Taking the listing below, restate word for word each line from the line with "longer be named" to the line with "t.shadow) then 4", ends included, and stop there.

■ ■ ■

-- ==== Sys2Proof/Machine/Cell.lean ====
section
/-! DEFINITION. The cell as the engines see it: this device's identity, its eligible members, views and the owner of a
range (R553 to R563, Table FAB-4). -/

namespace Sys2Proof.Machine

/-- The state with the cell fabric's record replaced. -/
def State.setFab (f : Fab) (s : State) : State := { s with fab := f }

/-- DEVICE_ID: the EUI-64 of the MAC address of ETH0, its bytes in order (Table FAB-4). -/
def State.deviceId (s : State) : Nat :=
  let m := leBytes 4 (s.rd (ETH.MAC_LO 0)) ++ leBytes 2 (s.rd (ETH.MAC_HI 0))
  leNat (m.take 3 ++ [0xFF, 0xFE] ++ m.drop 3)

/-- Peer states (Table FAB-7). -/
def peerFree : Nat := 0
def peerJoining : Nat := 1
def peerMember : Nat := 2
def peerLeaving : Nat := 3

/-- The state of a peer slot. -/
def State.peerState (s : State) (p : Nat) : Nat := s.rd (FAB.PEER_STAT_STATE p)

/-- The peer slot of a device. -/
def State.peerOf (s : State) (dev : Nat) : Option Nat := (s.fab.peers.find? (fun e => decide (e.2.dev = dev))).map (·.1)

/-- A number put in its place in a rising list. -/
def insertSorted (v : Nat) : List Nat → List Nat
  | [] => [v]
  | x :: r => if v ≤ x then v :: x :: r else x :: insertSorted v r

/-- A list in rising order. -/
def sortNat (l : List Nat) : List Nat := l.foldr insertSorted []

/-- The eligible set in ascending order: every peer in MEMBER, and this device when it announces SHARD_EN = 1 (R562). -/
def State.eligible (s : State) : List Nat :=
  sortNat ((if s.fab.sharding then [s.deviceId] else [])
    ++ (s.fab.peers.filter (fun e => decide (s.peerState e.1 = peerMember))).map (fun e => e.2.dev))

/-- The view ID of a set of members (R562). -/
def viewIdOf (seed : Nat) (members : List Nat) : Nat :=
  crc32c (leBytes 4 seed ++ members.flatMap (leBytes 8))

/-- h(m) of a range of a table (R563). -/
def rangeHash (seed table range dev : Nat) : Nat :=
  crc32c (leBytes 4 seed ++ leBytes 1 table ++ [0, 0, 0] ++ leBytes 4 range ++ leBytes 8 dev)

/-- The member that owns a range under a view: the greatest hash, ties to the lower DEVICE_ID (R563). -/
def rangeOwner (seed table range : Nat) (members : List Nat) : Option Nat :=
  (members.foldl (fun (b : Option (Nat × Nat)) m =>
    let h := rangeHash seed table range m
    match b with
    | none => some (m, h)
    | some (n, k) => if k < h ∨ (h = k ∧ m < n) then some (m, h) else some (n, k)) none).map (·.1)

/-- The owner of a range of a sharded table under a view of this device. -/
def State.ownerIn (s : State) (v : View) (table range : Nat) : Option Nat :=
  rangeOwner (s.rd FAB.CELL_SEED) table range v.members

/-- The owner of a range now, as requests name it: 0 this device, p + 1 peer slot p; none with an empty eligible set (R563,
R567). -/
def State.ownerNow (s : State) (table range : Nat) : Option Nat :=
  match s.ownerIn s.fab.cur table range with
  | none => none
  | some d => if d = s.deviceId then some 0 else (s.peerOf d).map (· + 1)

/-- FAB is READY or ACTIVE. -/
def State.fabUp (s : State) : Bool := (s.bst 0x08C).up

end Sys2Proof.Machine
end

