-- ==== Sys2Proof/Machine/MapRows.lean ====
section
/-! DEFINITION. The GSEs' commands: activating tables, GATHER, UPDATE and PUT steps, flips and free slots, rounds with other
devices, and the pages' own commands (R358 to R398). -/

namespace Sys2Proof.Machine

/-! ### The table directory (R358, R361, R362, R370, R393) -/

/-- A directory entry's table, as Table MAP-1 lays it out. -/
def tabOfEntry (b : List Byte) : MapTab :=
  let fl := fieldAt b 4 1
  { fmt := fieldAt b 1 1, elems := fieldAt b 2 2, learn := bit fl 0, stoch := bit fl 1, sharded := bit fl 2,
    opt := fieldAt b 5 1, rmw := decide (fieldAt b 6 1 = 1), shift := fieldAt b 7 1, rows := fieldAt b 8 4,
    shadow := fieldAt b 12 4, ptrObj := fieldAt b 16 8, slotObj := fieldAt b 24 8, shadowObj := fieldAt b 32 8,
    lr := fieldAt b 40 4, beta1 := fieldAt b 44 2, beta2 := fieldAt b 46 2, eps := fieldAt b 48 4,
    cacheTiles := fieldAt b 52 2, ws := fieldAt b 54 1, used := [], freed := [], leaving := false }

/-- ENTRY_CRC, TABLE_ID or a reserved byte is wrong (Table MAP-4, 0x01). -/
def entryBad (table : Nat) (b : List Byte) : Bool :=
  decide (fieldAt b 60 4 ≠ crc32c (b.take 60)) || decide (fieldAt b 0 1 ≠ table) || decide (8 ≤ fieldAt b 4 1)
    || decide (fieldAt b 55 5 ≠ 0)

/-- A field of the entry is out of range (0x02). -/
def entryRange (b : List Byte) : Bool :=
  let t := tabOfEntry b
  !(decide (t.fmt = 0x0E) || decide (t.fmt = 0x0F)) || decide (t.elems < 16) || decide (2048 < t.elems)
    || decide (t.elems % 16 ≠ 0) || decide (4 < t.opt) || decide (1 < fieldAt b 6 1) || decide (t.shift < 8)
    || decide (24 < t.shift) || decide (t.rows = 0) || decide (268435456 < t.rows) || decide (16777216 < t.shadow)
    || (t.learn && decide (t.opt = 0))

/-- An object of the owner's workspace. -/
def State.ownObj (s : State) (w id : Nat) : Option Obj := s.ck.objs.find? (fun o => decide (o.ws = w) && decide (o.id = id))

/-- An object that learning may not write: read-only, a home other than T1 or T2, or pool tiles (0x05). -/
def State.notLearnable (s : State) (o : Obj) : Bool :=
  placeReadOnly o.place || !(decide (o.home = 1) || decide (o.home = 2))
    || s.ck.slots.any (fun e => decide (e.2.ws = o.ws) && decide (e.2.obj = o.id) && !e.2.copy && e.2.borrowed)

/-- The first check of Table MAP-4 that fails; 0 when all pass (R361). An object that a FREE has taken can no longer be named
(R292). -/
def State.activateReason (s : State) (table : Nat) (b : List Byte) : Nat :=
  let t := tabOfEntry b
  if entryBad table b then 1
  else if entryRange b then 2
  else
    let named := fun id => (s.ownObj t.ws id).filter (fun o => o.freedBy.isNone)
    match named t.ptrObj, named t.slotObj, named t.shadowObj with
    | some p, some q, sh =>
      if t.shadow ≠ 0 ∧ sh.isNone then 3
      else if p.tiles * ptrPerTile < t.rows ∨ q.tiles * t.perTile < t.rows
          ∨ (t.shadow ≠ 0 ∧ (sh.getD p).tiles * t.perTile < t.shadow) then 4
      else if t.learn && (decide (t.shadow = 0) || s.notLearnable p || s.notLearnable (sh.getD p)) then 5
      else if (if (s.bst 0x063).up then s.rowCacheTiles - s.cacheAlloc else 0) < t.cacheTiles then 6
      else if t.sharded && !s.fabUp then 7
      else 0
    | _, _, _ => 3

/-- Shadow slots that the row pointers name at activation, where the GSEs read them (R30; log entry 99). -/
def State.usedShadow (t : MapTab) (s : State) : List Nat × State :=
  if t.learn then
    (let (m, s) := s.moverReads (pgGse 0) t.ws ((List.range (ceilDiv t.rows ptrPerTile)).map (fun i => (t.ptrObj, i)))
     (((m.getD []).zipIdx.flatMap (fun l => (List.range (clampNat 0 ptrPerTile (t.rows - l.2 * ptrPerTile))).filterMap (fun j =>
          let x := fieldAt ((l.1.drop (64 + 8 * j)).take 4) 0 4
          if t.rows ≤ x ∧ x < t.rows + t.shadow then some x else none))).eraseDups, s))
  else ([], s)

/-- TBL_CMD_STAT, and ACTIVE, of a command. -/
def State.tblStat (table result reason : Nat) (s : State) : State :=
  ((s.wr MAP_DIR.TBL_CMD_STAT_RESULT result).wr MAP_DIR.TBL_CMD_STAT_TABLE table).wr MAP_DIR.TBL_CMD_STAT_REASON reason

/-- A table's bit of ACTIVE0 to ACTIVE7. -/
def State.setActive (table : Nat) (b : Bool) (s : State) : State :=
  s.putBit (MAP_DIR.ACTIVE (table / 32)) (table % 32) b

■ ■ ■

■ RESPONSE TO THIS EXERCISE:
/-- The first check of Table MAP-4 that fails; 0 when all pass (R361). An object that a FREE has taken can no longer be named
(R292). -/
def State.activateReason (s : State) (table : Nat) (b : List Byte) : Nat :=
  let t := tabOfEntry b
  if entryBad table b then 1
  else if entryRange b then 2
  else
    let named := fun id => (s.ownObj t.ws id).filter (fun o => o.freedBy.isNone)
    match named t.ptrObj, named t.slotObj, named t.shadowObj with
    | some p, some q, sh =>
      if t.shadow ≠ 0 ∧ sh.isNone then 3
      else if p.tiles * ptrPerTile < t.rows ∨ q.tiles * t.perTile < t.rows
          ∨ (t.shadow ≠ 0 ∧ (sh.getD p).tiles * t.perTile < t.shadow) then 4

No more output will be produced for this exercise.